About this exercise » Gather up every line from the entries below that uses the word "wait".

========

/-- Settles O50: after reset memory lists nothing, no stack entry is live, and neither wait nor latch is set. -/
theorem resetMeetsInvariant : Obligations.ResetMeetsInvariant where
  memory := rfl
  stack _ _ live := absurd live (Nat.not_lt_zero _)
  pc := by decide
  waiting _ wait := by cases wait
  fault _ latched := by cases latched

end Sys2Proof.Proofs
end

section
/-! SUPPORT. Proofs of the statements about fetch and memory (`20_memory.md`): the two bytes of a fetched word, and what
every later fetch gives after a store. -/

namespace Sys2Proof.Proofs

open Sys2Proof.Machine Sys2Proof.Claims

/-! ### The fetch (R62) -/

@[simp] theorem highByte_wordOfBytes (high low : Byte) : highByte (wordOfBytes high low) = high :=
  BitVec.extractLsb'_append_eq_left

@[simp] theorem lowByte_wordOfBytes (high low : Byte) : lowByte (wordOfBytes high low) = low :=
  BitVec.extractLsb'_append_eq_right

/-- A fetch from an even `pc` inside memory reads the word of its two bytes. -/
theorem fetch_of_even_inside {s : State} (even : s.pc.toNat % 2 = 0) (inside : s.pc.toNat + 1 < Config.memSize) :
    s.fetch = .ok (wordOfBytes (s.mem.read s.pc.toNat) (s.mem.read (s.pc.toNat + 1))) := by
  rcases s.fetch_cases with ⟨odd, -⟩ | ⟨-, beyond, -⟩ | ⟨-, e⟩
  · omega
  · omega
  · exact e

/-- Settles O10: the three outcomes of a fetch, of which each guard leaves one. -/
theorem fetchRule : Obligations.FetchRule := by
  intro s
  rcases s.fetch_cases with ⟨odd, e⟩ | ⟨even, beyond, e⟩ | ⟨ok, e⟩
  · exact ⟨fun _ => e, fun even => by omega, fun even => by omega⟩
  · exact ⟨fun odd => by omega, fun _ _ => e, fun _ inside => by omega⟩
  · obtain ⟨even, inside⟩ := fetchable_iff.mp ok
    exact ⟨fun odd => by omega, fun _ beyond => by omega,
      fun _ _ => ⟨_, e, highByte_wordOfBytes .., lowByte_wordOfBytes ..⟩⟩

/-! ### A store is seen by every later fetch (R73, D31) -/

/-- Byte by byte, memory after a run of bytes was stored from `I` upward: the run's own byte where one was stored, the old
byte elsewhere. -/
theorem read_writeBytes_eq_byteAfterStore {s : State} {run : List Byte} {bytes : Nat → Byte} (wf : s.mem.wf = true)
    (fits : s.I.toNat + run.length ≤ Config.memSize) (values : ∀ k (h : k < run.length), run[k] = bytes k) (a : Nat) :
    (s.mem.writeBytes s.I.toNat run).read a = byteAfterStore s run.length bytes a := by
  rw [Memory.read_writeBytes wf fits, byteAfterStore]
  by_cases above : s.I.toNat ≤ a
  · by_cases stored : a < s.I.toNat + run.length
    · have h : a - s.I.toNat < run.length := by omega
      rw [if_pos above, if_pos ⟨above, stored⟩, List.getD_eq_getElem _ _ h, values]
    · rw [if_pos above, if_neg (by omega), List.getD_eq_default _ _ (by omega)]
  · rw [if_neg above, if_neg (by omega)]

/-- A ranged instruction that stores a run of bytes from `I` upward, all of them inside memory, is seen by every later
fetch. -/
theorem withRange_store_is_fetched {s body : State} {i : Instr} {count : Nat} {run : List Byte} {bytes : Nat → Byte}
    (wf : s.mem.wf = true) (mem : body.mem = s.mem.writeBytes s.I.toNat run) (length : run.length = count)
    (fits : s.I.toNat + count ≤ Config.memSize) (values : ∀ k (h : k < run.length), run[k] = bytes k) :
    ∃ t, s.withRange i count body = .next t ∧ FetchSeesStore s t count bytes := by
  subst length
  refine ⟨body, State.withRange_ok (.inr fits) i body, fun u same even inside => ?_⟩
  rw [fetch_of_even_inside even inside, same, mem, read_writeBytes_eq_byteAfterStore wf fits values,
    read_writeBytes_eq_byteAfterStore wf fits values]

/-- The bytes `Fx55` stores are the registers' values, ascending (R174). -/
theorem getElem_map_readV_regRange (s : State) (x : RegIdx) (k : Nat) (h : k < ((regRange x).map s.readV).length) :
    ((regRange x).map s.readV)[k] = s.readV (BitVec.ofNat 4 k) := by
  rw [List.getElem_map, getElem_regRange]

/-- The bytes `Fx33` stores are the decimal digits, hundreds first (R173). -/
theorem getElem_bcdDigits (v : Byte) (k : Nat) (h : k < (bcdDigits v).length) :
    (bcdDigits v)[k] = BitVec.ofNat 8 (v.toNat / 10 ^ (2 - k) % 10) := by
  have three : k < 3 := h
  have hundreds : v.toNat / 100 < 10 := by omega
  interval_cases k
  · exact congrArg (BitVec.ofNat 8) (Nat.mod_eq_of_lt hundreds).symm
  · rfl
  · exact congrArg (fun n => BitVec.ofNat 8 (n % 10)) (Nat.div_one _).symm

/-- Settles O32: both instructions store a run of bytes from `I` upward in the range they checked. -/
theorem storesAreFetched : Obligations.StoresAreFetched := by
  refine ⟨fun s x wf inside => ?_, fun s x wf inside => ?_⟩
  · exact withRange_store_is_fetched (i := .storeRegs x) wf rfl (by simp) inside
      (getElem_map_readV_regRange s x)
  · exact withRange_store_is_fetched (i := .ldBVx x) wf rfl rfl inside (getElem_bcdDigits _)

end Sys2Proof.Proofs
end

section
/-! SUPPORT. Proofs of the statements about encoding and the step (`30_encoding.md`). The round trip of decoder and encoder
comes first and the rows of the opcode map follow from it; what the decoder reads is then split once by families
(`decodeWord_reading`), and the illegal words and the opcode map rest on that split. -/

namespace Sys2Proof.Proofs

open Sys2Proof.Machine Sys2Proof.Claims

/-! ### The legacy form `0nnn` (R96: only after rows 1 and 2 have failed) -/

theorem wordNNN_inj {op : Nibble} {a b : Addr12} : wordNNN op a = wordNNN op b ↔ a = b :=
  ⟨fun h => by simpa using congrArg fieldNNN h, fun h => h ▸ rfl⟩

/-- A legacy form is well formed when its word is neither of the two exact matches. -/
theorem sys_wellFormed_iff {nnn : Addr12} :
    (Instr.sys nnn).wellFormed = true ↔ wordNNN 0 nnn ≠ 0x00E0 ∧ wordNNN 0 nnn ≠ 0x00EE := by
  rw [Instr.wellFormed, takenByFixedRows, Bool.not_eq_true', Bool.or_eq_false_iff, beq_eq_false_iff_ne,
    beq_eq_false_iff_ne]
  exact and_congr (wordNNN_inj (b := 0x0E0)).not.symm (wordNNN_inj (b := 0x0EE)).not.symm

theorem decodeFamily0_wordNNN {nnn : Addr12} (wf : (Instr.sys nnn).wellFormed = true) :
    decodeFamily0 (wordNNN 0 nnn) = .sys nnn := by
  obtain ⟨notCls, notRet⟩ := sys_wellFormed_iff.mp wf
  rw [decodeFamily0, if_neg notCls, if_neg notRet, fieldNNN_wordNNN]

/-! ### The round trip from the instruction (R95, R96) -/

/-- The fields of an instruction's word give back its family, its sub-selector and its operands. -/
theorem decodeWord_encode {i : Instr} (wf : i.wellFormed = true) : decodeWord (encode i) = .ok i := by
  cases i with
  | cls => rfl
  | ret => rfl
  | sys nnn =>
    rw [encode, decodeWord, fieldOp_wordNNN]
    exact congrArg Except.ok (decodeFamily0_wordNNN wf)
  | _ => simp [encode, decodeWord, decodeFamily8, decodeFamilyE, decodeFamilyF]

theorem decodeBytes_bytesOfWord_append (w : Word) (rest : List Byte) :
    decodeBytes (bytesOfWord w ++ rest) = (decodeWord w).map fun i => (i, rest) :=
  congrArg (fun v => (decodeWord v).map fun i => (i, rest)) (wordOfBytes_bytesOfWord w)

/-- Settles O1: the round trip on words, and on bytes because a word is read back from its two bytes. -/
theorem decodeOfEncode : Obligations.DecodeOfEncode := fun i wf =>
  ⟨decodeWord_encode wf, fun rest => by
    rw [encodeBytes, decodeBytes_bytesOfWord_append, decodeWord_encode wf, Except.map]⟩

/-! ### A word of known family and sub-selector, from its operands -/

theorem wordNNN_of_op {w : Word} {op : Nibble} (family : fieldOp w = op) : wordNNN op (fieldNNN w) = w :=
  family ▸ word_of_fieldsNNN w

theorem wordXKK_of_op {w : Word} {op : Nibble} (family : fieldOp w = op) : wordXKK op (fieldX w) (fieldKK w) = w :=
  family ▸ word_of_fieldsXKK w

theorem wordXKK_of_op_kk {w : Word} {op : Nibble} {kk : Byte} (family : fieldOp w = op) (sub : fieldKK w = kk) :
    wordXKK op (fieldX w) kk = w :=
  sub ▸ wordXKK_of_op family
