/-- A transaction header (Table 09.6). -/
structure Txn where
  kind : BitVec 4
  cls : BitVec 2 := 0
  job : BitVec 6 := 0
  src : BitVec 3 := 0
  ctx : W16 := 0xFFFF
  gen : Byte := 0
  fseq : BitVec 24 := 0
  addr : BitVec 48 := 0
  tag : W16 := 0
  length : BitVec 20 := 0
  status : BitVec 4 := 0
deriving DecidableEq, Repr

/-- A reset domain (Table 15.4). -/
inductive Domain where
  | cluster (c : Fin 16)
  | die (d : Fin 2)
  | package (p : Fin 32)
  | port (p : Fin 8)
  | module
deriving DecidableEq, Repr

/-- An item the Surveyor watches (Table 15.10). -/
inductive HangItem where
  | slot (k : Fin 128)
  | engine (e : Fin 192)
  | flow (ctx : Fin 40960)
  | rxu (c : Fin 16)
  | upd (c : Fin 16)
deriving DecidableEq, Repr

========

Your response »
/-- Settles O50: after reset memory lists nothing, no stack entry is live, and neither wait nor latch is set. -/
  waiting _ wait := by cases wait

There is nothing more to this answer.